After waking up from a sleep, many friends asked me to read #manus, which is said to be a truly universal AI Agent in the world, capable of independent thinking, planning and executing complex tasks, and delivering complete results. It sounds very cool, but apart from the voices of many friends who are anxious about losing their jobs, what will it bring to the explosion of web3 DeFai scenarios? Here are my thoughts:
1) About a month ago, OpenAI launched a similar product, Operator. AI can independently complete tasks including restaurant reservations, shopping, ticket booking, and takeout ordering in the browser. Users can supervise visually and take over control at any time.
Not many people discuss the emergence of this agent because it is a single model-driven framework called by the tool. Once users think that key decisions still need intervention, they lose the idea of relying on it to perform tasks.
2) Manus seems to be not much different on the surface, except that it has many more application scenarios, including screening resumes, researching stocks, purchasing real estate, etc., but in fact the difference lies in the framework and execution system behind it. Manus is driven by a multimodal large model and innovatively adopts a multi-signature system.
In short, AI needs to imitate the PDCA cycle of human execution (plan-do-check-act), which will be completed by multiple large models working together. Each model focuses on a specific link, which can reduce the decision-making risk of a single model in executing tasks and improve execution efficiency. The so-called "multi-signature system" is actually a decision verification mechanism for multi-model collaboration, which ensures the reliability of decision-making and execution by requiring joint confirmation from multiple professional models.
3) In this comparison, the advantages of manus are clearly highlighted, and the series of operation experiences shown in the video demo really give people an extraordinary experience. But objectively speaking, Manus's iterative innovation of Operator is just the beginning and has not yet reached the level of subversive revolution.
The key point lies in the complexity of the task execution and the definition of the fault tolerance and success rate of the large model after the non-standard user input prompt is entered. Otherwise, following this set of innovations, can the DeFai scenario of web3 be maturely applied immediately? Obviously, it cannot be done yet:
For example, in the DeFai scenario, for an agent to execute a transaction decision, an Oracle-layer agent is required to collect and verify on-chain data, perform data integration and analysis, and monitor on-chain prices in real time to capture transaction opportunities. This process poses great challenges to real-time analysis. It is possible that a transaction opportunity that was useful a second ago will no longer exist after the Oracle large model is transmitted to the transaction execution agent (arbitrage window).
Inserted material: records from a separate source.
/-- The engine states in which an action comes next. Named are the actions that can move the engine along a transition that
does not exist from every state. -/
def Act.fits : Act → EngState → Prop
  | .afterTransmit, e => e = .transmitting
  | .split, e | .pollCycle _, e | .endCycle _ _, e => e ≠ .idle
  | _, _ => True

/-- The last action of a command fits the engine state of its phase. -/
theorem Act.phase.fits_last {l : Act} {e : EngState} (h : l.phase e []) : l.fits e := by
  cases l with
  | afterTransmit => exact h.1
  | split | pollCycle | endCycle => exact h.2
  | _ => trivial

/-- So does an action before the last one. -/
theorem Act.phase.fits_inner {a l : Act} {e : EngState} {inner : List Act} (h : l.phase e (a :: inner))
    (ha : a.isLast = false) : a.fits e := by
  cases a with
  | split => exact h.not_idle rfl
  | afterTransmit | pollCycle | endCycle => cases ha
  | _ => trivial

theorem ControlOk.fits_head {s : State} {a : Act} {rest : List Act} (h : ControlOk s) (ht : s.todo = a :: rest) :
    a.fits s.engState := by
  rcases h.todo_nil_or_concat with ⟨hnil, -⟩ | ⟨inner, l, hinner, -, -, hacts, hphase⟩
  · cases hnil.symm.trans ht
  · have htodo := hinner.symm.trans ht
    cases inner with
    | nil =>
      obtain ⟨rfl, -⟩ : l = a ∧ [] = rest := by simpa using htodo
      exact hphase.fits_last
    | cons b inner =>
      obtain ⟨rfl, -⟩ : b = a ∧ inner ++ [l] = rest := by simpa using htodo
      exact hphase.fits_inner (hacts b List.mem_cons_self).2

theorem Ends.mayFollow {s t : State} {c : Caller} (h : Ends s c t) (he : s.engState ≠ .idle) :
    s.engState.mayFollow t.engState = true := by
  cases h with
  | polled | posted => exact EngState.mayFollow_receiving _
  | retry => exact EngState.mayFollow_transmitting he

theorem Cycles.mayFollow {s t : State} {c : Caller} (h : Cycles s c t) (he : s.engState ≠ .idle) :
    s.engState.mayFollow t.engState = true := by
  cases h with
  | high => exact EngState.mayFollow_self _
  | low _ _ _ h => exact h.mayFollow he

/-- A frame is met only where a burst is split, so never in IDLE. -/
theorem Runs.mayFollow {s t : State} {i : Instr} (h : Runs s i t) (hframe : i.format = .frame → s.engState ≠ .idle) :
    s.engState.mayFollow t.engState = true := by
  cases h with
  | reply hi => exact EngState.mayFollow_transmitting (hframe hi)
  | poll l _ he h => exact h.mayFollow he
  | getMessage l =>
    rw [unlinkPage_frame]
    exact EngState.mayFollow_self _
  | post _ _ _ _ _ l bs F _ _ he => exact EngState.mayFollow_transmitting he
  | _ => exact EngState.mayFollow_self _
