-- ==== Sys2Proof/Machine/State.lean ====
section
/-! DEFINITION. The state of the engine, the reasons a step can stop, and the state right after reset. -/

namespace Sys2Proof.Machine

/-- LMEM as the bytes written since `rst_n`: (address, byte) pairs with strictly rising addresses (R53, R70; log 14).
An unlisted address holds no written value; what reading it gives is said once, in `State.readByte`. -/
abbrev Memory := List Host.Cell

/-- The canonical form: addresses strictly rising. -/
abbrev Memory.wf (m : Memory) : Prop := m.Pairwise (fun x y => x.1 < y.1)

/-- The engine's faults (R252). `Machine.Fault` below is not this: taking one of these is a next state (R255, log 9). -/
inductive FaultCode where
  | invalidSecret
  | invalidThreshold
  | invalidShareCount
  | randomUnavailable
  | insufficientShares
  | outOfRangeX
  | duplicateX
  | inconsistentShareLength
  /-- Never raised (R265). -/
  | invalidShareValue
  | divideByZero
  | illegalCommand
  /-- Raised by START only (R262). -/
  | fetchMisaligned
  | fetchRange
  | addressRange
  | bufferOverlap
  deriving DecidableEq, Repr

/-- A fault to raise: its code, and the value it records in ERRINFO (R253). -/
structure Trap where
  code : FaultCode
  info : Word
  deriving DecidableEq, Repr

/-- The CSRs an EVAL or SPLIT reads once, at its start (R181). A SPLIT waiting on the RNG is in flight with them
(R24, R188, R299). -/
structure GenJob where
  secAddr  : Word
  secLen   : Word
  needed   : Word
  total    : Word
  coefAddr : Word
  outAddr  : Word
  descAddr : Word
  deriving DecidableEq, Repr

/-- The width of a host access, in bytes 1, 2 or 4 (R78). -/
inductive HostWidth where
  | one | two | four
  deriving DecidableEq, Repr

/-- A host access at a system address (R77, R78). A write's data is the low `width` bytes of `data` (log 11). -/
inductive HostOp where
  | read (addr : Nat) (width : HostWidth)
  | write (addr : Nat) (width : HostWidth) (data : Word)
  deriving DecidableEq, Repr

/-- The response to a host access: OK or ERROR, with the data of a read (R78). -/
structure HostResp where
  ok   : Bool
  data : Word
  deriving DecidableEq, Repr

/-- What happens next (R20, R83, R254; log 2). -/
inductive Event where
  /-- The engine's turn. -/
  | engine
  /-- A host access between two engine steps. -/
  | host (op : HostOp)
  /-- The host writes CTRL.SRST while the engine's next command is in flight (R299). -/
  | srstInFlight
  /-- `rst_n` is driven low (R290). -/
  | rstLow
  /-- `rst_n` is driven high (R290). -/
  | rstHigh
  deriving DecidableEq, Repr

/-- The state. The names are those of R20 to R53; see INVENTORY.md for each field's rule and reset value. -/
structure State where
  /-- LMEM_BYTES and BLOCK_BASE (R7, R47); no step changes them. -/
  params   : Config.Params
  /-- Element registers E0 to E15 (R21). -/
  e        : Vector Byte 16
  /-- PC (R23, R35). -/
  pc       : Word
  /-- STATUS.BUSY (R24, R32). -/
  busy     : Bool
  /-- STATUS.DONE (R32). -/
  done     : Bool
  /-- STATUS.ERR (R32). -/
  err      : Bool
  /-- STATUS.ERRCODE (R32, R252). -/
  errCode  : Byte
  /-- The SPLIT waiting on the RNG; STATUS.RNGWAIT is 1 exactly when there is one (R24, R188; log 13). -/
  inflight : Option GenJob
  /-- IRQEN.DONE_IE (R33). -/
  doneIe   : Bool
  /-- IRQEN.ERR_IE (R33). -/
  errIe    : Bool
  /-- ENTRY (R34). -/
  entry    : Word
  /-- ERRPC (R36). -/
  errPc    : Word
  /-- ERRINFO (R37). -/
  errInfo  : Word
  /-- SEC_ADDR (R38). -/
  secAddr  : Word
  /-- SEC_LEN (R39). -/
  secLen   : Word
  /-- NEEDED (R40). -/
  needed   : Word
  /-- TOTAL (R41). -/
  total    : Word
  /-- COEF_ADDR (R42). -/
  coefAddr : Word
  /-- OUT_ADDR (R43). -/
  outAddr  : Word
  /-- COUNT (R44). -/
  count    : Word
  /-- DESC_ADDR (R45). -/
  descAddr : Word
  /-- W_ADDR (R46). -/
  wAddr    : Word
  /-- LMEM (R53, R70). -/
  mem      : Memory
  /-- The input `rst_n` is held low (R55, R290). -/
  rstLow   : Bool
  /-- The model's own: the number of `rst_n` resets that have redrawn LMEM (R89; log 1). -/
  epoch    : Nat
  /-- The model's own: a counter for the free values of RNG answers and aborted outputs (log 3, log 6). -/
  draws    : Nat
  /-- The model's own: what happens next; when it is empty every turn is the engine's (log 2). -/
  schedule : List Event
  /-- The model's own: the RNG's coming answers; past its end they are free values (log 3). -/
  rngScript : List Config.RngAnswer
  /-- The model's own: the response to the last host access (R78; log 12). -/
  hostResp : Option HostResp
  deriving DecidableEq, Repr

/-- Reasons a step stops with a fault: NONE. Every fault the spec gives the engine is taken, as a next state
(R250, R255; log 9), so this type has no constructor. Safe: no step can answer it. -/
inductive Fault where
  deriving DecidableEq, Repr

/-- Reasons a step has no meaning. -/
inductive Refusal where
  /-- Raised by an arm of exec for a command without a meaning; no arm of this model raises it. Safe. -/
  | notModelled (mnemonic : String)
  /-- Raised by a step whose event is a host access while `rst_n` is low: R290 gives it no defined response, and
  I12 treats it as no transition (log 10). Safe. -/
  | hostAccessInReset
  deriving DecidableEq, Repr

/-- The machine right after an `rst_n` reset, `rst_n` high again (R291): every register 0, the engine idle, LMEM
unwritten. The model's own fields start at the values logs 1, 2, 3, 4, 6 and 12 name. -/
def State.reset : State where
  params := Config.defaultParams
  e := Vector.replicate 16 0
  pc := 0
  busy := false
  done := false
  err := false
  errCode := 0
  inflight := none
  doneIe := false
  errIe := false
  entry := 0
  errPc := 0
  errInfo := 0
  secAddr := 0
  secLen := 0
  needed := 0
  total := 0
  coefAddr := 0
  outAddr := 0
  count := 0
  descAddr := 0
  wAddr := 0
  mem := []
  rstLow := false
  epoch := 0
  draws := 0
  schedule := []
  rngScript := []
  hostResp := none

end Sys2Proof.Machine
end

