-- ==== Sys2Proof/Laws/PerInstr.lean ====
section
/-! SUPPORT. Per command: the word of every command carries its row's opcode and matches its row of R111. -/

namespace Sys2Proof.Laws.EncodedRow

/-- The command's row of the opcode map. -/
def rowOf : Instr → Op
  | .nop => .nop
  | .halt => .halt
  | .csrwi _ _ => .csrwi
  | .csrr _ _ => .csrr
  | .gldi _ _ => .gldi
  | .ldb _ _ => .ldb
  | .stb _ _ => .stb
  | .gxor _ _ _ => .gxor
  | .gmul _ _ _ => .gmul
  | .gdiv _ _ _ => .gdiv
  | .gexp _ _ => .gexp
  | .glog _ _ => .glog
  | .hstep _ _ _ => .hstep
  | .eval => .eval
  | .split => .split
  | .lwgt => .lwgt
  | .lcomb => .lcomb
  | .recover => .recover

/-- The word of the command carries its row's opcode, and under the row's mask it is the row's match (R111). -/
def Statement (i : Instr) : Prop :=
  opOfCode ((encodeWord i).extractLsb' 26 6) = some (rowOf i) ∧ encodeWord i &&& opMask (rowOf i) = opMatch (rowOf i)

theorem nop : Statement .nop := ⟨by decide, by decide⟩

theorem halt : Statement .halt := ⟨by decide, by decide⟩

theorem csrwi (a : CsrIx) (b : BitVec 20) : Statement (.csrwi a b) :=
  ⟨by simp only [encodeWord, opcode_formatC]; rfl, by simp only [encodeWord, rowOf, opMask, mask_formatC]; decide⟩

theorem csrr (a : Reg) (b : CsrIx) : Statement (.csrr a b) :=
  ⟨by simp only [encodeWord, opcode_formatCR]; rfl, by simp only [encodeWord, rowOf, opMask, mask_formatCR]; decide⟩

theorem gldi (a : Reg) (b : BitVec 8) : Statement (.gldi a b) :=
  ⟨by simp only [encodeWord, opcode_formatI]; rfl, by simp only [encodeWord, rowOf, opMask, mask_formatI]; decide⟩

theorem ldb (a : Reg) (b : BitVec 22) : Statement (.ldb a b) :=
  ⟨by simp only [encodeWord, opcode_formatM]; rfl, by simp only [encodeWord, rowOf, opMask, mask_formatM]; decide⟩

theorem stb (a : Reg) (b : BitVec 22) : Statement (.stb a b) :=
  ⟨by simp only [encodeWord, opcode_formatM]; rfl, by simp only [encodeWord, rowOf, opMask, mask_formatM]; decide⟩

theorem gxor (a b c : Reg) : Statement (.gxor a b c) :=
  ⟨by simp only [encodeWord, opcode_formatR]; rfl, by simp only [encodeWord, rowOf, opMask, mask_formatR]; decide⟩

theorem gmul (a b c : Reg) : Statement (.gmul a b c) :=
  ⟨by simp only [encodeWord, opcode_formatR]; rfl, by simp only [encodeWord, rowOf, opMask, mask_formatR]; decide⟩

theorem gdiv (a b c : Reg) : Statement (.gdiv a b c) :=
  ⟨by simp only [encodeWord, opcode_formatR]; rfl, by simp only [encodeWord, rowOf, opMask, mask_formatR]; decide⟩

theorem gexp (a b : Reg) : Statement (.gexp a b) :=
  ⟨by simp only [encodeWord, opcode_formatR1]; rfl, by simp only [encodeWord, rowOf, opMask, mask_formatR1]; decide⟩

theorem glog (a b : Reg) : Statement (.glog a b) :=
  ⟨by simp only [encodeWord, opcode_formatR1]; rfl, by simp only [encodeWord, rowOf, opMask, mask_formatR1]; decide⟩

theorem hstep (a b c : Reg) : Statement (.hstep a b c) :=
  ⟨by simp only [encodeWord, opcode_formatR]; rfl, by simp only [encodeWord, rowOf, opMask, mask_formatR]; decide⟩

theorem eval : Statement .eval := ⟨by decide, by decide⟩

theorem split : Statement .split := ⟨by decide, by decide⟩

theorem lwgt : Statement .lwgt := ⟨by decide, by decide⟩

theorem lcomb : Statement .lcomb := ⟨by decide, by decide⟩

theorem recover : Statement .recover := ⟨by decide, by decide⟩

end Sys2Proof.Laws.EncodedRow
end

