theorem opFields_csrwi_refused_iff (w : Word) : (∃ e, opFields .csrwi w = .error e) ↔
    (w.extractLsb' 20 6).toNat < 8 ∨ 16 < (w.extractLsb' 20 6).toNat := by
  have hval : (fieldCsrw w).val = (w.extractLsb' 20 6).toNat := rfl
  simp only [opFields, csrwIndexOk, hval, Bool.and_eq_true, decide_eq_true_eq]
  split
  · exact iff_of_false nofun (by omega)
  · exact iff_of_true ⟨_, rfl⟩ (by omega)

theorem opFields_csrr_refused_iff (w : Word) :
    (∃ e, opFields .csrr w = .error e) ↔ 17 < (w.extractLsb' 16 6).toNat := by
  have hval : (fieldCsrr w).val = (w.extractLsb' 16 6).toNat := rfl
  simp only [opFields, csrrIndexOk, hval, decide_eq_true_eq]
  split
  · exact iff_of_false nofun (by omega)
  · exact iff_of_true ⟨_, rfl⟩ (by omega)

/-- A ready engine that fetches a word which the decoder refuses takes the fault IllegalCommand (R113, R130). -/
theorem Machine.step_of_illegal {s : Machine.State} {e : Illegal} (hready : Machine.EngineReady s)
    (hin : s.inRange s.pc.toNat 4 = true) (he : decodeWord (s.read32 s.pc.toNat) = .error e) :
    Machine.step s = .next (s.takeFault ⟨.illegalCommand, s.read32 s.pc.toNat⟩) := by
  obtain ⟨hsched, hrst, hbusy, hjob⟩ := hready
  have hfetch : s.fetch = .error ⟨.illegalCommand, s.read32 s.pc.toNat⟩ := by
    simp only [Machine.State.fetch, hin, he, if_true]
  rw [Machine.step_of_nil hsched]
  simp [Machine.engineTurn, hrst, hbusy, hjob, hfetch]

/-- Settles O3: by the opcode's row. Without one the word is one of (a) and (b); with one it is refused for a z bit of the
row's format (c), or for a CSR index out of range (d, e). -/
theorem illegalWordsAreTheListedOnesAndFault : Obligations.IllegalWordsAreTheListedOnesAndFault := by
  refine ⟨fun w => ?listed, fun s w e hready hin hw he => ?faults⟩
  case faults =>
    subst hw
    exact ⟨_, Machine.step_of_illegal hready hin he, Machine.faulted_takeFault s _⟩
  case listed =>
    cases hop : opOfCode (w.extractLsb' 26 6) with
    | none =>
      refine iff_of_true ⟨_, decodeWord_of_reserved hop⟩ ?_
      have hreserved := (opOfCode_eq_none_iff _).1 hop
      tauto
    | some op =>
      have hcode := eq_code_of_opOfCode_eq_some hop
      rw [decodeWord_refused_iff hcode, hcode]
      cases op with
      | csrwi => rw [opFields_csrwi_refused_iff]; simp [Op.code, opMatch, Op.zBits, Op.zField]
      | csrr => rw [opFields_csrr_refused_iff]; simp [Op.code, opMatch, Op.zBits, Op.zField]
      | _ => simp [opFields, Op.code, opMatch, Op.zBits, Op.zField]

/-! ### The worked encodings (R118) -/

/-- Settles O4: the encoder gives each word of the table, and these commands decode back; each illegal word is listed in
R113. -/
theorem workedEncodingsDecode : Obligations.WorkedEncodingsDecode := by
  refine ⟨fun p hp => ?commands, fun w hw => ?illegal⟩
  case commands =>
    have hword : encodeWord p.2 = p.1 ∧ p.2.wellFormed = true := by revert p; decide
    obtain ⟨henc, hwf⟩ := hword
    exact ⟨henc, henc ▸ decodeWord_encodeWord_of_wellFormed hwf⟩
  case illegal =>
    obtain ⟨listed, -⟩ := illegalWordsAreTheListedOnesAndFault
    rw [listed]
    fin_cases hw <;> simp

end Sys2Proof
end

section
/-! SUPPORT. The step (R130; log 2): the fetch and the engine's turn case by case, and what each event of the schedule
does. -/

namespace Sys2Proof.Machine

section

variable {s : State}

/-! ### The fetch -/

theorem State.fetch_of_decoded {i : Instr} (hin : s.inRange s.pc.toNat 4 = true)
    (hi : decodeWord (s.read32 s.pc.toNat) = .ok i) : s.fetch = .ok i := by
  simp only [fetch, hin, hi, if_true]

theorem State.fetch_of_illegal {e : Illegal} (hin : s.inRange s.pc.toNat 4 = true)
    (he : decodeWord (s.read32 s.pc.toNat) = .error e) : s.fetch = .error ⟨.illegalCommand, s.read32 s.pc.toNat⟩ := by
  simp only [fetch, hin, he, if_true]

theorem State.fetch_of_outside (hout : s.params.lmemBytes < s.pc.toNat + 4) : s.fetch = .error ⟨.fetchRange, s.pc⟩ := by
  have hin : ¬s.inRange s.pc.toNat 4 = true := by rw [s.inRange_iff]; omega
  simp only [fetch, if_neg hin]

/-! ### The engine's turn -/

theorem engineTurn_of_reset (hrst : s.rstLow = true) : engineTurn s = .next s := if_pos (.inl hrst)

theorem engineTurn_of_idle (hbusy : s.busy = false) : engineTurn s = .next s := if_pos (.inr hbusy)

theorem engineTurn_of_waiting {j : GenJob} (hrst : s.rstLow = false) (hbusy : s.busy = true)
    (hjob : s.inflight = some j) : engineTurn s = exec .split s := by
  simp [engineTurn, hrst, hbusy, hjob]

theorem engineTurn_of_fetch {i : Instr} (hrst : s.rstLow = false) (hbusy : s.busy = true) (hjob : s.inflight = none)
    (hf : s.fetch = .ok i) : engineTurn s = exec i s := by
  simp [engineTurn, hrst, hbusy, hjob, hf]

theorem engineTurn_of_fetch_error {t : Trap} (hrst : s.rstLow = false) (hbusy : s.busy = true)
    (hjob : s.inflight = none) (hf : s.fetch = .error t) : engineTurn s = .next (s.takeFault t) := by
  simp [engineTurn, hrst, hbusy, hjob, hf]

/-- SPLIT with nothing in flight is its request, and with a SPLIT in flight that one's step at the RNG (R24; log 7). -/
theorem exec_split_of_none (hjob : s.inflight = none) : exec .split s = .next s.splitRequest := by
  simp [exec, execSplit, hjob]

theorem exec_split_of_some {j : GenJob} (hjob : s.inflight = some j) : exec .split s = .next (s.splitAnswer j) := by
  simp [exec, execSplit, hjob]

end

/-! ### The events of a schedule -/

theorem step_event (s : State) (ev : Event) (rest : List Event) :
    step (s.setSchedule (ev :: rest)) = handleEvent ev (s.setSchedule rest) :=
  step_of_cons (s.setSchedule_schedule (ev :: rest))

theorem step_engine (s : State) (rest : List Event) :
    step (s.setSchedule (.engine :: rest)) = engineTurn (s.setSchedule rest) := step_event s .engine rest

/-! ### The statements about the step -/

/-- Settles O11: each clause is the turn's case at an empty schedule, or what the event's function says. -/
theorem stepRunsTheDecodedCommand : Obligations.StepRunsTheDecodedCommand := by
  refine ⟨?command, ?scheduledCommand, ?waiting, ?scheduledWaiting, ?illegal, ?outside, ?idle, ?host, ?srst, ?rst, ?low⟩
  case command =>
    rintro s i ⟨hsch, hrst, hbusy, hjob⟩ hin hi
    rw [step_of_nil hsch, engineTurn_of_fetch hrst hbusy hjob (State.fetch_of_decoded hin hi)]
  case scheduledCommand =>
    rintro s i rest ⟨-, hrst, hbusy, hjob⟩ hin hi
    exact (step_engine s rest).trans (engineTurn_of_fetch hrst hbusy hjob (State.fetch_of_decoded hin hi))
  case waiting =>
    intro s j hsch hrst hbusy hjob
    rw [step_of_nil hsch, engineTurn_of_waiting hrst hbusy hjob]
  case scheduledWaiting =>
    intro s j rest hrst hbusy hjob
    exact (step_engine s rest).trans (engineTurn_of_waiting hrst hbusy hjob)
  case illegal =>
    rintro s rest e ⟨-, hrst, hbusy, hjob⟩ hin he
    have hturn : engineTurn (s.setSchedule rest) = _ :=
      engineTurn_of_fetch_error hrst hbusy hjob (State.fetch_of_illegal hin he)
    exact ⟨_, (step_engine s rest).trans hturn, faulted_takeFault _ _⟩
  case outside =>
    rintro s rest ⟨-, hrst, hbusy, hjob⟩ hout
    have hturn : engineTurn (s.setSchedule rest) = _ :=
      engineTurn_of_fetch_error hrst hbusy hjob (State.fetch_of_outside hout)
    exact ⟨_, (step_engine s rest).trans hturn, faulted_takeFault _ _⟩
  case idle =>
    intro s rest hbusy
    exact (step_engine s rest).trans (engineTurn_of_idle hbusy)
  case host =>
    exact fun s op rest => step_event s (.host op) rest
  case srst =>
    exact fun s rest => step_event s .srstInFlight rest
  case rst =>
    exact fun s rest => ⟨step_event s .rstLow rest, step_event s .rstHigh rest⟩
  case low =>
    intro s rest hrst
    refine ⟨fun hsch => ?_, ?_⟩
    · rw [step_of_nil hsch, engineTurn_of_reset hrst]
    · exact (step_engine s rest).trans (engineTurn_of_reset hrst)

/-- Settles O12: the fetch fails, and its fault is taken. -/
theorem fetchOutsideLmemFaults : Obligations.FetchOutsideLmemFaults := by
  rintro s ⟨hsch, hrst, hbusy, hjob⟩ hout
  refine ⟨s.takeFault ⟨.fetchRange, s.pc⟩, ?_, faulted_takeFault s _⟩
  rw [step_of_nil hsch, engineTurn_of_fetch_error hrst hbusy hjob (State.fetch_of_outside hout)]

end Sys2Proof.Machine
end

section
/-! SUPPORT. A run of the engine alone (R139): each step stops it, moves PC on by 4, or leaves a SPLIT waiting, so that
the commands left before the end of LMEM bound the run. -/

namespace Sys2Proof.Machine

open Host (Outcome)

/-! ### One step of a run -/

/-- Only the engine moves: the schedule is empty and `rst_n` is high, and a SPLIT in flight was fetched from LMEM
(R130). -/
structure State.RunsAlone (s : State) : Prop where
  schedule : s.schedule = []
  rstHigh : s.rstLow = false
  fetched : s.inflight.isSome = true → s.pc.toNat + 4 ≤ s.params.lmemBytes

/-- What a step of a run makes of `s`: the run is over, the next command is at PC + 4, or a SPLIT at PC waits. -/
inductive RunStep (s t : State) : Prop where
  | stopped (hbusy : t.busy = false) (hjob : t.inflight = none)
  | advanced (hbusy : t.busy = true) (hjob : t.inflight = none) (hfit : s.pc.toNat + 4 ≤ s.params.lmemBytes)
      (hpc : t.pc.toNat = s.pc.toNat + 4)
  | waiting (hbusy : t.busy = true) (hjob : t.inflight.isSome = true) (hfit : s.pc.toNat + 4 ≤ s.params.lmemBytes)
      (hpc : t.pc = s.pc)

/-- The outcome is a step of a run from `s`, and it leaves the surroundings alone. -/
def RunsOn (s : State) (o : Outcome State Fault Refusal) : Prop :=
  ∃ t, o = .next t ∧ SameSurroundings s t ∧ RunStep s t

section

variable {s t : State}

theorem EngineReady.runsAlone (h : EngineReady s) : s.RunsAlone := by
  obtain ⟨hsch, hrst, -, hjob⟩ := h
  exact ⟨hsch, hrst, by simp [hjob]⟩

theorem EngineReady.busy (h : EngineReady s) : s.busy = true := by
  obtain ⟨-, -, hbusy, -⟩ := h
  exact hbusy

/-- The engine still runs alone after a step of a run. -/
theorem State.RunsAlone.of_runStep (h : s.RunsAlone) (hsame : SameSurroundings s t) (hstep : RunStep s t) :
    t.RunsAlone := by
  obtain ⟨hparams, hrst, -, hsch, -⟩ := hsame
  refine ⟨hsch.trans h.schedule, hrst.trans h.rstHigh, fun hwait => ?_⟩
  cases hstep with
  | stopped _ hjob => simp [hjob] at hwait
  | advanced _ hjob => simp [hjob] at hwait
  | waiting _ _ hfit hpc => rwa [hpc, hparams]

/-- PC + 4 does not wrap where the command at PC lies in LMEM (R7, R23). -/
theorem toNat_add_four_of_le {pc : Word} {p : Config.Params} (h : pc.toNat + 4 ≤ p.lmemBytes) :
    (pc + 4).toNat = pc.toNat + 4 := by
  have hsize := (lmemBytes_bounds p).2
  have four : (4 : Word).toNat = 4 := rfl
  rw [BitVec.toNat_add, four]
  omega

/-- Taking a fault ends the run, also from a state whose answer of the RNG has been taken (R255). -/
theorem RunsOn.takeFault {u : State} (hsame : SameSurroundings s u) (trap : Trap) :
    RunsOn s (.next (u.takeFault trap)) :=
  ⟨_, rfl, hsame, .stopped rfl rfl⟩

/-- A command that completes with nothing in flight moves PC on (R130). -/
theorem RunsOn.advanced (hbusy : s.busy = true) (hfit : s.pc.toNat + 4 ≤ s.params.lmemBytes)
    (hsame : SameSurroundings s t) (hbusy' : t.busy = s.busy) (hjob : t.inflight = none) (hpc : t.pc = s.pc + 4) :
    RunsOn s (.next t) :=
  ⟨t, rfl, hsame, .advanced (hbusy'.trans hbusy) hjob hfit (hpc ▸ toNat_add_four_of_le hfit)⟩

theorem RunsOn.of_completesOrFaults (hbusy : s.busy = true) (hjob : s.inflight = none)
    (hfit : s.pc.toNat + 4 ≤ s.params.lmemBytes) {o : Outcome State Fault Refusal} (ho : CompletesOrFaults s o) :
    RunsOn s o := by
  cases ho with
  | completed hc _ =>
    obtain ⟨hpc, ⟨hbusy', -, -, -, hjob'⟩, -, -, hsame⟩ := hc
    exact .advanced hbusy hfit hsame hbusy' (hjob'.trans hjob) hpc
  | faulted _ => exact .takeFault ⟨rfl, rfl, rfl, rfl, rfl⟩ _

/-- SPLIT's request faults, or waits at the same PC (R188, R191). -/
theorem RunsOn.splitRequest (hbusy : s.busy = true) (hfit : s.pc.toNat + 4 ≤ s.params.lmemBytes) :
    RunsOn s (.next s.splitRequest) := by
  rcases s.splitRequest_cases with ⟨trap, -, heq⟩ | ⟨-, heq⟩ <;> rw [heq]
  · exact .takeFault ⟨rfl, rfl, rfl, rfl, rfl⟩ trap
  · exact ⟨_, rfl, ⟨rfl, rfl, rfl, rfl, rfl⟩, .waiting hbusy rfl hfit rfl⟩

/-- SPLIT at the RNG faults, completes, or waits on (R188, R264; log 3). -/
theorem RunsOn.splitAnswer (hbusy : s.busy = true) (hfit : s.pc.toNat + 4 ≤ s.params.lmemBytes) {j : GenJob}
    (hj : s.inflight = some j) : RunsOn s (.next (s.splitAnswer j)) := by
  rcases s.splitAnswer_cases j with ⟨-, heq⟩ | ⟨r, -, -, heq⟩ | ⟨r, -, -, heq⟩ <;> rw [heq]
  · exact .takeFault (by simp [SameSurroundings]) _
  · exact .advanced hbusy hfit (by simp [SameSurroundings]) (by simp) (by simp) (by simp)
  · exact ⟨_, rfl, ⟨rfl, rfl, rfl, rfl, rfl⟩, .waiting hbusy (Option.isSome_iff_exists.2 ⟨j, hj⟩) hfit rfl⟩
This actually exposes the biggest weakness of this type of multimodal large model in making execution decisions: how to connect to the Internet, touch the chain, retrieve and analyze real-time data, analyze transaction opportunities from it, and then capture transactions. The Internet environment is actually not bad. The order prices of many e-commerce websites do not change in real time, which is not easy to cause huge dynamic balance problems for the entire multimodal collaboration. If it is on the chain, such challenges exist almost all the time.
4) Therefore, the emergence of manus will indeed cause a wave of anxiety in the web2 field. After all, many clerical and information processing jobs with high repetitiveness may face the risk of being replaced by AI. But let them be anxious.
We need to objectively understand the role of web3 in promoting DeFai application scenarios:
We have to admit that it is of great significance. After all, the LLM OS and Less Structure more intelligence concepts it proposed, especially the multi-signature system, will provide great inspiration for web3 to expand the combination of DeFi and AI.
This actually corrects a major misunderstanding of most DeFai projects. Don't rely on a large model to achieve complex goals such as autonomous thinking and decision-making of AI Agents. This is simply not practical in financial scenarios.
The realization of the true DeFai vision requires solving complex problems such as the upper limit of the capabilities of single AI models, atomicity assurance of multimodal interactive collaboration, unified resource scheduling and control of multimodal systems, system fault tolerance and fault handling mechanisms, etc.
For example: Oracle layer Agent is responsible for collecting and analyzing on-chain data and monitoring prices to form an effective data source;
The decision-making agent analyzes and assesses risks based on the data fed by Oracle, and formulates a set of decisions and action plans;
The execution layer agent executes according to the various solutions given by the decision-making layer and takes into account the actual situation, including gas fee optimization, cross-chain status, transaction sorting conflicts, etc.
Only when this series of agents are powerful at the same time and a huge system framework is established, a true DeFai revolution will be launched.